[EXERCISE GOAL] Please give back only the lines below from the one containing "rw [decodeChars, decodeChars, List.length_map, unpackGroups_map" to the one containing "exact absurd (hg.symm.trans ht) nofun", each repeated word for word, both ends included.

[Collected data entries]
section HostMoves
variable {s : State} {rest : List HostMove} {ts : List Agent}

/-- A poll responds with `STATUS` (70_reset_and_hazards.md R266: exact in both phases) and stays while the engine is `BUSY`. -/
theorem step_wait (h : s.fetch = hostFetch .wait rest ts s) :
    step s = .next ((s.withHost (if s.busy then .wait :: rest else rest) ts).respond s.statusWord) := by
  rw [hostFetch, statusWord_busy] at h
  exact (step_of_run h).trans (exec_regRd_status _)

theorem step_regOtherWidth (h : s.fetch = hostFetch .regOtherWidth rest ts s) : step s = .fault .reservedRegister := by
  unfold step; rw [h, hostFetch]

end HostMoves

/-- Settles O7: the two moves, each where the host is to move. -/
theorem waitPollsUntilIdle : Obligations.WaitPollsUntilIdle := by
  intro s rest
  refine ⟨fun hp hq => ?_, fun op l ts hp hq ht => ?_, fun hp hq => ?_, fun op l ts hp hq ht => ?_⟩
  · have hb : s.busy = false := (busy_eq_false s).2 hp
    rw [step_wait (fetch_host_idle hp hq), hb, if_neg Bool.false_ne_true]
  · have hb : s.busy = true := busy_of_not_idle (by simp [hp])
    rw [step_wait (fetch_host_busy hp hq ht), if_pos hb]
  · exact step_regOtherWidth (fetch_host_idle hp hq)
  · exact step_regOtherWidth (fetch_host_busy hp hq ht)

end Sys2Proof.Machine
end

section
/-! PROOFS. The two lookup tables: their inverse and case laws (40_tables.md R103), and who writes them (R104, R105). -/

namespace Sys2Proof.Machine

/-! Case (40_tables.md R101, R103) -/

/-- A letter and its lower-case form, `0x20` above it, stand for the same value (R101). -/
theorem decLookup_lowerCase {c : Byte} (h1 : 0x41 ≤ c.toNat) (h2 : c.toNat ≤ 0x5A) :
    decLookup (buildDec buildEnc) (c + 0x20#8) = decLookup (buildDec buildEnc) c := by
  have hc : (c + 0x20#8).toNat = c.toNat + 0x20 := by bv_omega
  rw [decLookup_lower (by omega) (by omega), decLookup_upper h1 h2, hc,
    show c.toNat + 0x20 - 0x61 = c.toNat - 0x41 by omega]

/-- The first 26 characters of the alphabet are the upper-case letters (R100). -/
theorem encLookup_letter {v : Quint} (hv : v.toNat ≤ 25) :
    0x41 ≤ (encLookup buildEnc v).toNat ∧ (encLookup buildEnc v).toNat ≤ 0x5A := by
  rw [tablesHold_built.upper v hv, BitVec.toNat_ofNat, Nat.mod_eq_of_lt (by omega)]
  omega

/-- Settles O23: the three laws of R103, which the built tables satisfy. -/
theorem tablesAreInverse : Obligations.TablesAreInverse := by
  intro s hi
  rw [hi.et_built, hi.dt_built]
  refine ⟨decLookup_encLookup, fun v hv => ?_, decLookup_padding⟩
  obtain ⟨h1, h2⟩ := encLookup_letter hv
  rw [decLookup_lowerCase h1 h2, decLookup_encLookup]

/-- Settles O22: the state `BUILD_TABLES` answers, whose tables the invariant already asks for. -/
theorem buildTablesRewritesTheTables : Obligations.BuildTablesRewritesTheTables :=
  ⟨Laws.RoundTrip.buildTables rfl, fun s => ⟨_, execBuildTables_eq s, tablesHold_built, rfl,
    fun hi => ⟨hi.et_built.symm, hi.dt_built.symm⟩⟩⟩

/-! The tables after an instruction -/

section Tables
variable {s t : State}

theorem grow_tables {proj : Nat} (h : s.grow proj = some t) : t.et = s.et ∧ t.dt = s.dt := by
  obtain ⟨-, -, -, -, -, -, -, -, het, hdt, -⟩ := grow_frame h
  exact ⟨het, hdt⟩

theorem growAndComplete_tables {proj : Nat} (h : growAndComplete s proj = .next t) : t.et = s.et ∧ t.dt = s.dt := by
  rcases growAndComplete_cases s proj with ⟨-, e⟩ | ⟨u, hu, e⟩ <;> rw [e] at h <;> cases h
  · exact ⟨rfl, rfl⟩
  · rw [complete_et, complete_dt]; exact grow_tables hu

theorem execEncode_tables (h : execEncode s = .next t) : t.et = s.et ∧ t.dt = s.dt := by
  rcases execEncode_cases s with ⟨-, e⟩ | ⟨u, hu, ⟨-, e⟩ | ⟨bs, -, e⟩⟩ <;> rw [e] at h <;> cases h
  · exact ⟨rfl, rfl⟩
  · rw [succeedCodec_et, succeedCodec_dt]; exact grow_tables hu

theorem execDecode_tables (h : execDecode s = .next t) : t.et = s.et ∧ t.dt = s.dt := by
  rcases execDecode_cases s with ⟨-, e⟩ | ⟨-, -, e⟩ | ⟨u, -, hu, ⟨-, e⟩ | ⟨cs, -, ⟨-, e⟩ | ⟨out, -, e⟩⟩⟩ <;>
    rw [e] at h <;> cases h
  · exact ⟨rfl, rfl⟩
  · exact ⟨rfl, rfl⟩
  · rw [failCodec_et, failCodec_dt, setMem_et, setMem_dt]; exact grow_tables hu
  · rw [succeedCodec_et, succeedCodec_dt]; exact grow_tables hu

theorem exec_transaction_tables {i : Instr} (hi : isTransaction i = true) (h : exec i s = .next t) :
    t.et = s.et ∧ t.dt = s.dt := by
  rcases exec_transaction_next hi h with
    ⟨d, -, -, rfl⟩ | ⟨d, -, -, rfl⟩ | ⟨-, -, ⟨-, v, k, rfl⟩ | ⟨-, m, rfl⟩⟩
  · exact ⟨rfl, rfl⟩
  · exact ⟨rfl, rfl⟩
  · exact ⟨rfl, rfl⟩
  · exact ⟨rfl, rfl⟩

theorem exec_tables {i : Instr} (h : exec i s = .next t) (hne : i ≠ .buildTables) : t.et = s.et ∧ t.dt = s.dt := by
  cases i with
  | buildTables => exact absurd rfl hne
  | prepEncode => exact growAndComplete_tables h
  | prepDecode => exact growAndComplete_tables h
  | encode => exact execEncode_tables h
  | decode => exact execDecode_tables h
  | illegal w => cases h; exact ⟨rfl, rfl⟩
  | _ => exact exec_transaction_tables rfl h

end Tables

/-- Settles O24: every other instruction keeps both tables. -/
theorem onlyBuildTablesWritesTables : Obligations.OnlyBuildTablesWritesTables := by
  intro i s t h
  refine ⟨exec_tables h, ?_⟩
  rintro rfl
  rw [show exec .buildTables s = _ from execBuildTables_eq s] at h
  cases h
  exact tablesHold_built

end Sys2Proof.Machine
end

section
/-! PROOFS. `DECODE` does not see case (42_decode.md R159): the decoder on a changed input, two runs of the command side by side, and
the upper-case string. -/

namespace Sys2Proof.Machine

/-! Changing characters the decoder cannot tell apart -/

section Unpacking
variable {dt : DecTable} {f : Byte → Byte}

theorem lookupAll_map (hval : ∀ c, decLookup dt (f c) = decLookup dt c) (cs : List Byte) :
    lookupAll dt (cs.map f) = lookupAll dt cs := by
  induction cs with
  | nil => rfl
  | cons c cs ih => rw [List.map_cons, lookupAll, lookupAll, hval, ih]

theorem padRun_map (hpad : ∀ c, f c = padChar ↔ c = padChar) (cs : List Byte) : padRun (cs.map f) = padRun cs := by
  have hf : (fun c => c == padChar) ∘ f = fun c => c == padChar := by
    funext c; rw [Function.comp_apply, Bool.eq_iff_iff, beq_iff_eq, beq_iff_eq, hpad]
  rw [padRun, padRun, ← List.map_reverse, List.takeWhile_map, List.length_map, hf]

theorem unpackGroup_map (hval : ∀ c, decLookup dt (f c) = decLookup dt c) (hpad : ∀ c, f c = padChar ↔ c = padChar)
    (last : Bool) (cs : List Byte) : unpackGroup dt last (cs.map f) = unpackGroup dt last cs := by
  rw [unpackGroup, unpackGroup, padRun_map hpad, ← List.map_take, lookupAll_map hval]

theorem unpackGroups_map (hval : ∀ c, decLookup dt (f c) = decLookup dt c) (hpad : ∀ c, f c = padChar ↔ c = padChar)
    (g : Nat) (cs : List Byte) : unpackGroups dt g (cs.map f) = unpackGroups dt g cs := by
  induction g generalizing cs with
  | zero => rfl
  | succ g ih =>
    rw [unpackGroups_succ, unpackGroups_succ, ← List.map_take, ← List.map_drop, unpackGroup_map hval hpad, ih]

/-- `DECODE` looks at a character through `DT` and by whether it is `'='`, and in no other way. -/
theorem decodeChars_map (hval : ∀ c, decLookup dt (f c) = decLookup dt c) (hpad : ∀ c, f c = padChar ↔ c = padChar)
    (cs : List Byte) : decodeChars dt (cs.map f) = decodeChars dt cs := by
  rw [decodeChars, decodeChars, List.length_map, unpackGroups_map hval hpad]

end Unpacking

/-! Two runs of `DECODE` -/

/-- Two completed commands give the same code, `OUT_PTR`, `OUT_LEN` and output bytes. -/
structure SameOutput (t v : State) : Prop where
  err : v.err = t.err
  outPtr : v.outPtr = t.outPtr
  outLen : v.outLen = t.outLen
  bytes : ∀ m, m < t.outLen.toNat → v.byteAt (t.outPtr.toNat + m) = t.byteAt (t.outPtr.toNat + m)

section Runs
variable {s t u v : State} {proj : Nat} {cs out : List Byte}

theorem sameOutput_failCodec (s u : State) (code : ErrCode) : SameOutput (s.failCodec code) (u.failCodec code) where
  err := rfl
  outPtr := rfl
  outLen := rfl
  bytes _ hm := absurd hm (Nat.not_lt_zero _)

/-- The output of a codec command that succeeds is read back at `OUT_PTR` (41_encode.md R128, 42_decode.md R162). -/
theorem succeedCodec_byteAt (hfit : s.outBase + out.length ≤ 2 ^ 32) {m : Nat} (hm : m < (s.succeedCodec out).outLen.toNat) :
    (s.succeedCodec out).byteAt ((s.succeedCodec out).outPtr.toNat + m) = out[m]? := by
  have hlen : m < out.length := by
    rw [succeedCodec_outLen, BitVec.toNat_ofNat] at hm
    exact Nat.lt_of_lt_of_le hm (Nat.mod_le _ _)
  rw [State.byteAt, succeedCodec_mem, succeedCodec_outPtr, BitVec.toNat_ofNat, Nat.mod_eq_of_lt (by omega),
    read_writeBytes, if_pos (by omega), Nat.add_sub_cancel_left]

theorem sameOutput_succeedCodec (hbase : u.outBase = s.outBase) (hfit : s.outBase + out.length ≤ 2 ^ 32) :
    SameOutput (s.succeedCodec out) (u.succeedCodec out) where
  err := rfl
  outPtr := by rw [succeedCodec_outPtr, succeedCodec_outPtr, hbase]
  outLen := rfl
  bytes m hm := by
    have hu := succeedCodec_byteAt (s := u) (hbase ▸ hfit) hm
    rw [succeedCodec_outPtr, hbase] at hu
    rw [succeedCodec_byteAt hfit hm, succeedCodec_outPtr, hu]

/-- Under the invariant the region can always hold its present pages, so `OutOfMemory` rests on the limit alone (43_growth.md R196). -/
theorem grow_eq_none_iff_not_fits (hi : s.Inv) : s.grow proj = none ↔ ¬ s.Fits proj := by
  refine ⟨fun hg hfit => ?_, notfits_grow hi.pages_le⟩
  obtain ⟨t, ht⟩ := fits_grow hfit
  exact absurd (hg.symm.trans ht) nofun

/-- Two regions with the same parameters run out of memory together, however many pages each has. -/
theorem grow_eq_none_congr (hs : s.Inv) (hu : u.Inv) (hp : u.params = s.params) :
    u.grow proj = none ↔ s.grow proj = none := by
  rw [grow_eq_none_iff_not_fits hu, grow_eq_none_iff_not_fits hs, State.Fits, State.Fits, State.pagesNeeded,
    State.pagesNeeded, hp]

/-- A growth step keeps the input a command reads (43_growth.md R198). -/
theorem grow_readInput (hi : s.Inv) (hg : s.grow proj = some t) : t.readInput = s.readInput := by
  rw [State.readInput, State.readInput, grow_inBase hg, grow_operand hg]
  exact readBytes_congr fun i _ => grow_read_inv hi hg _

/-- What `DECODE` writes lies within 2^32 (43_growth.md R192, R197, 00_scope.md R7). -/
theorem decode_output_le (hi : s.Inv) (hg : s.grow (projDec s.operand) = some t) (hr : t.readInput = some cs) {dt : DecTable}
    (hd : decodeChars dt cs = some out) : t.outBase + out.length ≤ 2 ^ 32 := by
  have hlen : out.length ≤ 5 * (s.operand / 8) := by
    have := decodeChars_length_le hd
    rwa [readBytes_length hr, grow_operand hg] at this
  have hcap := grow_outBase_le hi hg (projDec_covers s.operand)
  have hmax := capacity_le (grow_inv hi hg)
  omega

/-! `DECODE`, ending by ending (60_exceptions.md R236) -/

theorem execDecode_invalidLength (h8 : s.operand % 8 ≠ 0) : execDecode s = .next (s.failCodec .invalidLength) := by
  rw [execDecode, if_pos h8]

theorem execDecode_outOfMemory (h8 : s.operand % 8 = 0) (hg : s.grow (projDec s.operand) = none) :
    execDecode s = .next (s.failCodec .outOfMemory) := by
  rw [execDecode, if_neg (not_not_intro h8), hg]

theorem execDecode_invalidCharacter (h8 : s.operand % 8 = 0) (hg : s.grow (projDec s.operand) = some t)
    (hr : t.readInput = some cs) (hd : decodeChars t.dt cs = none) :
    execDecode s = .next ((t.setMem (t.mem.clear t.outBase (decodeReach t.operand))).failCodec .invalidCharacter) := by
  simp only [execDecode, h8, hg, hr, hd, ne_eq, not_true_eq_false, if_false]

theorem execDecode_success (h8 : s.operand % 8 = 0) (hg : s.grow (projDec s.operand) = some t)
    (hr : t.readInput = some cs) (hd : decodeChars t.dt cs = some out) : execDecode s = .next (t.succeedCodec out) := by
  simp only [execDecode, h8, hg, hr, hd, ne_eq, not_true_eq_false, if_false]

/-- Two `DECODE`s with the same parameters and operand, whose inputs unpack alike, give the same result, whatever else the two states
hold (42_decode.md R162). -/
theorem execDecode_sameOutput (hs : s.Inv) (hu : u.Inv) (hp : u.params = s.params) (hn : u.operand = s.operand)
    (hin : ∀ cs, s.readInput = some cs → ∃ ds, u.readInput = some ds ∧ decodeChars u.dt ds = decodeChars s.dt cs)
    (h : execDecode s = .next t) : ∃ v, execDecode u = .next v ∧ SameOutput t v := by
  rcases execDecode_cases s with ⟨h8, e⟩ | ⟨h8, hg, e⟩ | ⟨s', h8, hg, ⟨-, e⟩ | ⟨cs, hr, hend⟩⟩
  · cases e.symm.trans h
    exact ⟨_, execDecode_invalidLength (hn ▸ h8), sameOutput_failCodec ..⟩
  · cases e.symm.trans h
    have hgu : u.grow (projDec u.operand) = none := by rwa [hn, grow_eq_none_congr hs hu hp]
    exact ⟨_, execDecode_outOfMemory (hn ▸ h8) hgu, sameOutput_failCodec ..⟩
  · cases e.symm.trans h
  · obtain ⟨u', hgu⟩ : ∃ u', u.grow (projDec u.operand) = some u' := by
      rw [← Option.ne_none_iff_exists', hn, Ne, grow_eq_none_congr hs hu hp, hg]; nofun
    obtain ⟨ds, hrd, hd⟩ := hin cs (by rwa [← grow_readInput hs hg])
    rw [← grow_readInput hu hgu] at hrd
    rw [← (grow_tables hgu).2, ← (grow_tables hg).2] at hd
    rcases hend with ⟨hc, e⟩ | ⟨out, hc, e⟩
    · cases e.symm.trans h
      exact ⟨_, execDecode_invalidCharacter (hn ▸ h8) hgu hrd (hd.trans hc), sameOutput_failCodec ..⟩
    · cases e.symm.trans h
      have hbase : u'.outBase = s'.outBase := by
        rw [grow_outBase hgu, grow_outBase hg, State.outBase, State.outBase, State.inBase, State.inBase, hp, hn]
      exact ⟨_, execDecode_success (hn ▸ h8) hgu hrd (hd.trans hc),
        sameOutput_succeedCodec hbase (decode_output_le hs hg hr hc)⟩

[ANSWER SPACE]
  rw [decodeChars, decodeChars, List.length_map, unpackGroups_map hval hpad]

end Unpacking

/-! Two runs of `DECODE` -/

/-- Two completed commands give the same code, `OUT_PTR`, `OUT_LEN` and output bytes. -/
structure SameOutput (t v : State) : Prop where
  err : v.err = t.err
  outPtr : v.outPtr = t.outPtr
  outLen : v.outLen = t.outLen
  bytes : ∀ m, m < t.outLen.toNat → v.byteAt (t.outPtr.toNat + m) = t.byteAt (t.outPtr.toNat + m)

section Runs
variable {s t u v : State} {proj : Nat} {cs out : List Byte}

theorem sameOutput_failCodec (s u : State) (code : ErrCode) : SameOutput (s.failCodec code) (u.failCodec code) where
  err := rfl
  outPtr := rfl
  outLen := rfl
  bytes _ hm := absurd hm (Nat.not_lt_zero _)

/-- The output of a codec command that succeeds is read back at `OUT_PTR` (41_encode.md R128, 42_decode.md R162). -/
theorem succeedCodec_byteAt (hfit : s.outBase + out.length ≤ 2 ^ 32) {m : Nat} (hm : m < (s.succeedCodec out).outLen.toNat) :
    (s.succeedCodec out).byteAt ((s.succeedCodec out).outPtr.toNat + m) = out[m]? := by
  have hlen : m < out.length := by
    rw [succeedCodec_outLen, BitVec.toNat_ofNat] at hm
    exact Nat.lt_of_lt_of_le hm (Nat.mod_le _ _)
  rw [State.byteAt, succeedCodec_mem, succeedCodec_outPtr, BitVec.toNat_ofNat, Nat.mod_eq_of_lt (by omega),
    read_writeBytes, if_pos (by omega), Nat.add_sub_cancel_left]

theorem sameOutput_succeedCodec (hbase : u.outBase = s.outBase) (hfit : s.outBase + out.length ≤ 2 ^ 32) :
    SameOutput (s.succeedCodec out) (u.succeedCodec out) where
  err := rfl
  outPtr := by rw [succeedCodec_outPtr, succeedCodec_outPtr, hbase]
  outLen := rfl
  bytes m hm := by
    have hu := succeedCodec_byteAt (s := u) (hbase ▸ hfit) hm
    rw [succeedCodec_outPtr, hbase] at hu
    rw [succeedCodec_byteAt hfit hm, succeedCodec_outPtr, hu]

/-- Under the invariant the region can always hold its present pages, so `OutOfMemory` rests on the limit alone (43_growth.md R196). -/
theorem grow_eq_none_iff_not_fits (hi : s.Inv) : s.grow proj = none ↔ ¬ s.Fits proj := by
  refine ⟨fun hg hfit => ?_, notfits_grow hi.pages_le⟩
  obtain ⟨t, ht⟩ := fits_grow hfit
  exact absurd (hg.symm.trans ht) nofun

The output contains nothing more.